→ **Material supplied**
________
-- ==== Sys2Proof/Machine/Resume.lean ====
section
/-! DEFINITION. Testing the wait of a unit again: an instruction that can wait is run once more, from where it stands. -/

namespace Sys2Proof.Machine
open Sys2Proof

/-- The core's watch table has an entry of the group (R95). -/
def State.watches (s : State) (k : Nat) : Bool := (s.core (coreOf k)).watch.any (fun w => w.grp = k && !w.leaving)

/-- The home slice has a notice for the WAITX of the acting group: its word is no longer the one that it waits on. A write to its line
that leaves the word as it is sends one too, and the read that follows finds nothing new (R95). -/
def State.noticed (s : State) (a b : SReg) : Bool :=
  match s.translate s.here s.me.ctx (s.me.sreg a).toNat 0 false false with
  | .ok p => BitVec.ofNat 64 (s.homeBytes p.key 8) ≠ s.me.sreg b
  | .error _ => false

/-- A WAITX with an entry of the watch table reads its word again on a notice, and one that polls when its interval is over (R95,
R96). -/
def attemptWaitx (d a b : SReg) (u : Flight) (s : State) : Res :=
  if u.wait ≠ .waitx ∨ (if s.watches s.cur then s.noticed a b else decide (u.since + u.poll ≤ s.cycle)) = true then runWaitx d a b u s
  else .stall s

/-- What unit `u` of the acting group comes to when its wait is tested again. Units of other instructions wait only for
SFU_RESULT, which completes them. -/
def attempt (u : Flight) (s : State) : Res :=
  match u.instr with
  | .ldg w _ r b o sc => runLdg w r b o sc none u s
  | .ldgAcq w r b o sc => runLdg w r b o sc (some u.modScope) u s
  | .stg w _ r b o sc => runStg w r b o sc none u s
  | .stgRel w r b o sc => runStg w r b o sc (some u.modScope) u s
  | .sld d a imm => runSld d a imm u s
  | .sst d a imm => runSst d a imm u s
  | .sldL d a imm => runSldL d a imm u s
  | .sstL d a imm => runSstL d a imm u s
  | .ldl w r b o sc => runLdl (.ldl w r b o sc) w r b o sc u s
  | .ldlFe w r b o sc => runLdl (.ldlFe w r b o sc) w r b o sc u s
  | .ldlFec w r b o sc => runLdl (.ldlFec w r b o sc) w r b o sc u s
  | .stl w r b o sc => runStl (.stl w r b o sc) false w r b o sc u s
  | .stlFull w r b o sc => runStl (.stlFull w r b o sc) true w r b o sc u s
  | .stlFw w r b o sc => runStl (.stlFw w r b o sc) true w r b o sc u s
  | .atom op d b o ty => runAtom false op d b o ty u s
  | .red op d b o ty => runAtom true op d b o ty u s
  | .latom op d b o ty => runLatom op d b o ty u s
  | .split p disp => runSplit (fun g => g.preg p) disp u s
  | .splitNot p disp => runSplit (fun g => ~~~(g.preg p)) disp u s
  | .flip disp => runFlip disp u s
  | .brx a disp => runBrx a disp u s
  | .merge => runMerge u s
  | .cbar => runCbar true u s
  | .cbara => runCbar false u s
  | .join a => runJoin a none u s
  | .leave => runLeave u s
  | .qpush a q => runQueue q (some a) none none u s
  | .qpushNb a q p => runQueue q (some a) none (some p) u s
  | .qpop d q => runQueue q none (some d) none u s
  | .qpopNb d q p => runQueue q none (some d) (some p) u s
  | .vclaim n => runVclaim n none u s
  | .waitx d a b => attemptWaitx d a b u s
  | .fence k sc => runFence k sc u s
  | .commit sc => runCommit sc u s
  | .spawn d a b => runSpawn d a b u s
  | .exit => runExit none u s
  | .exitH a => runExit (some a) u s
  | .wset w a => runWset false w a u s
  | .wsetG w a => runWset true w a u s
  | .wdrop w => runWdrop w u s
  | .wwait w => runWwait w none u s
  | .wwaitMark w a => runWwait w (some a) u s
  | .txinit a b => runTxinit a b u s
  | .txarrive a => runTxarrive a u s
  | .txexpect a b => runTxexpect a b u s
  | .txwait a b => runTxwait a b u s
  | .mma t k c a b n => runMatrix false t k c a b n u s
  | .mmas t k c a b n => runMatrix true t k c a b n u s
  | .mzero c => runMzero c u s
  | .msta c a => runMsta c a u s
  | .mlda c a => runMlda c a u s
  | .mdrain c a b t g o => runMdrain c a b t g o u s
  | _ => .stall s

/-- Tests the wait of unit `u` of group `k` again. -/
def State.retry (s : State) (k : Nat) (u : Flight) : State :=
  let s := { s with cur := k }
  s.reconclude k u (attempt u s)

/-- Tests the waits of the listed units of group `k` again, oldest first, until one of them changes the group. -/
def State.retryAny (s : State) (k : Nat) : List Flight → State
  | [] => s
  | u :: us =>
    let t := s.retry k u
    if t.grp k = s.grp k then t.retryAny k us else t

end Sys2Proof.Machine
end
________
If a line in the material contains "some", show it.

  | .ldgAcq w r b o sc => runLdg w r b o sc (some u.modScope) u s
  | .stgRel w r b o sc => runStg w r b o sc (some u.modScope) u s
  | .qpush a q => runQueue q (some a) none none u s
  | .qpushNb a q p => runQueue q (some a) none (some p) u s
  | .qpop d q => runQueue q none (some d) none u s
  | .qpopNb d q p => runQueue q none (some d) (some p) u s
  | .exitH a => runExit (some a) u s
  | .wwaitMark w a => runWwait w (some a) u s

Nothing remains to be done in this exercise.